§ **Exercise materials**:
BEGIN
/-- A record applied quietly leaves the join wait, and the dump build but in DUMP-RECEIVE. -/
theorem appliedQuiet_keeps {s t : State} {r : Record} (h : AppliedQuiet s r t) :
    t.ctl.joinWait = s.ctl.joinWait ∧ (s.ctl.station = .run ∧ t.engine.build = s.engine.build ∨
      s.ctl.station = .dumpReceive ∧ t.out = s.out ∧ t.ctl = s.ctl ∧
        t.engine = { s.engine with build := t.engine.build }) := by
  cases h with
  | place run => exact ⟨by simp, .inl ⟨run, commit_build (handOutcomes_build _) _ _ _ _⟩⟩
  | join run =>
    refine ⟨by rw [oweDump_ctl, joined_ctl], .inl ⟨run, ?_⟩⟩
    show (s.joined _ _).engine.build = s.engine.build
    rw [joined_engine]
    rfl
  | joinMismatch run => exact ⟨by simp, .inl ⟨run, by simp [State.oweDump]⟩⟩
  | evict run =>
    exact ⟨by rw [commit_ctl (f := id) (fun _ => rfl)]; rfl, .inl ⟨run, commit_build (f := id) (fun _ => rfl) _ _ _ _⟩⟩
  | @shed e l run =>
    exact ⟨by simp, .inl ⟨run, commit_build (f := handSheds (s.shedOwn l)) (fun _ => by rw [handSheds_engine]) _ _ _ _⟩⟩
  | dumpOpen run => exact ⟨rfl, .inl ⟨run, rfl⟩⟩
  | dumpPart receiving => exact ⟨rfl, .inr ⟨receiving, rfl, rfl, rfl⟩⟩
  | tally run => exact ⟨rfl, .inl ⟨run, rfl⟩⟩
  | scene run => exact ⟨rfl, .inl ⟨run, rfl⟩⟩

theorem appliedQuiet_emptyOutsideRun {s t : State} {r : Record} (h : EmptyOutsideRun s) (applied : AppliedQuiet s r t) :
    EmptyOutsideRun t := by
  rw [emptyOutsideRun_iff] at h ⊢
  have quiet := appliedQuiet_quiet applied
  obtain ⟨joinWait, ⟨run, build⟩ | ⟨receiving, out, ctl, engine⟩⟩ := appliedQuiet_keeps applied
  · exact ⟨fun outside => absurd (quiet.2.trans run) outside, h.2.quiet quiet joinWait (by rw [build]; exact .inl)⟩
  · refine ⟨fun outside => ?_, h.2.quiet quiet joinWait fun _ => .inr (quiet.2.trans receiving)⟩
    refine (h.1 (by rw [← quiet.2]; exact outside)).of_engine ?_ ?_ ?_ ?_ out (by rw [ctl]; exact ⟨rfl, rfl⟩)
    · exact .inl (by rw [engine])
    · exact .inl (by rw [engine])
    · exact .inl (by rw [engine])
    · rw [engine]; exact ⟨rfl, rfl⟩

/-! ## Loud effects -/

theorem halt_emptyOutsideRun (s : State) (cause : HaltCause) : EmptyOutsideRun (s.halt cause) := by
  rw [emptyOutsideRun_iff]
  exact ⟨fun _ => .of_emptied rfl rfl ⟨rfl, rfl⟩, .of_rest (fun _ => rfl) rfl (by simp [State.halt, LineInterface.halted,
    TxSlots.empty]) rfl⟩

theorem reset_emptyOutsideRun (s : State) (cause : HaltCause) : EmptyOutsideRun (s.coldReset cause) := by
  rw [emptyOutsideRun_iff]
  refine ⟨fun _ => ⟨rfl, rfl, rfl, rfl, rfl, rfl, rfl, fun n => ?_, rfl, rfl⟩,
    .of_rest (fun _ => rfl) rfl (by simp [State.coldReset, State.reset, TxSlots.empty]) rfl⟩
  simp [State.coldReset, State.reset, OutChannel.untaken]

theorem warmRestart_ctl (s : State) : s.warmRestart.ctl = s.restartBlocks.ctl := by
  unfold State.warmRestart
  dsimp only
  split <;> rfl

/-- Outside RUN an attempt of the PRESENCE slot waits for the restart to take effect, and so it does under the same attempt. -/
theorem PresencePlaced.outside {s t : State} (h : PresencePlaced s) (outside : s.ctl.station ≠ .run)
    (attempt : t.line.attempt = s.line.attempt) (pending : t.line.restartPending = s.line.restartPending) :
    PresencePlaced t := by
  intro a sending slot
  rw [attempt] at sending
  rw [pending]
  exact .inr ((h a sending slot).resolve_left outside)

theorem lineRestarted_placed {s : State} (attempt : s.line.attempt = none) :
    FoundPlaced s.lineRestarted ∧ PresencePlaced s.lineRestarted :=
  ⟨fun holds => (by cases holds), .of_none attempt⟩

/-- The line interface restarted, the attempt having ended. -/
theorem lineRestarted_emptyOutsideRun {s : State} (h : EmptyOutsideRun s) (attempt : s.line.attempt = none) :
    EmptyOutsideRun s.lineRestarted := by
  rw [emptyOutsideRun_iff] at h ⊢
  obtain ⟨found, presence⟩ := lineRestarted_placed attempt
  exact ⟨fun outside => (h.1 outside).of_eq rfl rfl ⟨rfl, rfl⟩, h.2.joinWait, h.2.build, found, presence⟩

theorem warmRestart_emptyOutsideRun {s : State} (h : EmptyOutsideRun s) (run : s.ctl.station = .run) :
    EmptyOutsideRun s.warmRestart := by
  rw [emptyOutsideRun_iff] at h ⊢
  obtain ⟨-, engine, -⟩ := warmRestart_blocks s
  have ctl := warmRestart_ctl s
  refine ⟨fun _ => .of_emptied engine (warmRestart_out s) (by rw [ctl]; exact ⟨rfl, rfl⟩), fun _ => by rw [ctl]; rfl,
    by simp [BuildPlaced, engine, Engine.emptied], ?found, ?presence⟩
  case found =>
    intro holds
    rw [warmRestart_line] at holds
    split at holds
    · have := h.2.found holds
      simp [run] at this
    · cases holds
  case presence =>
    intro a sending slot
    rw [warmRestart_line] at sending ⊢
    split at sending
    next waits => exact .inr (by rw [if_pos waits])
    next none => exact absurd (by rw [show s.line.attempt = some a from sending]; rfl) none

/-- Return to JOIN-SEND from a state outside RUN. -/
theorem returnToJoinSend_emptyOutsideRun {s : State} (h : EmptyOutsideRun s) (outside : s.ctl.station ≠ .run) :
    EmptyOutsideRun s.returnToJoinSend := by
  rw [emptyOutsideRun_iff] at h ⊢
  exact ⟨fun _ => (h.1 outside).of_engine (.inr rfl) (.inr rfl) (.inl rfl) ⟨rfl, rfl⟩ rfl ⟨rfl, rfl⟩, fun _ => rfl,
    by simp [BuildPlaced, State.returnToJoinSend], fun holds => (by cases holds), h.2.presence.outside outside rfl rfl⟩

theorem failDump_emptyOutsideRun {s : State} (h : EmptyOutsideRun s) (outside : s.ctl.station ≠ .run) :
    EmptyOutsideRun s.failDump := by
  have back := returnToJoinSend_emptyOutsideRun h outside
  rw [emptyOutsideRun_iff] at back ⊢
  exact ⟨fun out => (back.1 out).of_eq rfl rfl ⟨rfl, rfl⟩, back.2.joinWait, back.2.build, back.2.found, back.2.presence⟩

/-- Entry to RUN: nothing is asked to be empty. -/
theorem run_emptyOutsideRun {t : State} (run : t.ctl.station = .run) (joinWait : t.ctl.joinWait = 0)
    (build : t.engine.build = none) (found : t.line.slots.joinFoundHolds = none) : EmptyOutsideRun t := by
  rw [emptyOutsideRun_iff]
  exact ⟨fun outside => absurd run outside, fun _ => joinWait, by simp [BuildPlaced, build], by simp [FoundPlaced, found],
    fun _ _ _ => .inl run⟩

/-! ### Period starts -/

theorem controllerPeriodStart_joinWaitZero {s : State} (joining : s.ctl.station = .joinWait) (zero : s.ctl.joinWait = 0) :
    s.controllerPeriodStart = s := by
  simp [State.controllerPeriodStart, State.joinWaitPeriodStart, State.presencePeriodStart, State.silencePeriodStart,
    joining, zero]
END
§ **The problem**: The lines to copy run from the first line of the entries to the line containing "evict run =>"; copy them exactly and output nothing else.

§ **Written response**:
/-- A record applied quietly leaves the join wait, and the dump build but in DUMP-RECEIVE. -/
theorem appliedQuiet_keeps {s t : State} {r : Record} (h : AppliedQuiet s r t) :
    t.ctl.joinWait = s.ctl.joinWait ∧ (s.ctl.station = .run ∧ t.engine.build = s.engine.build ∨
      s.ctl.station = .dumpReceive ∧ t.out = s.out ∧ t.ctl = s.ctl ∧
        t.engine = { s.engine with build := t.engine.build }) := by
  cases h with
  | place run => exact ⟨by simp, .inl ⟨run, commit_build (handOutcomes_build _) _ _ _ _⟩⟩
  | join run =>
    refine ⟨by rw [oweDump_ctl, joined_ctl], .inl ⟨run, ?_⟩⟩
    show (s.joined _ _).engine.build = s.engine.build
    rw [joined_engine]
    rfl
  | joinMismatch run => exact ⟨by simp, .inl ⟨run, by simp [State.oweDump]⟩⟩
  | evict run =>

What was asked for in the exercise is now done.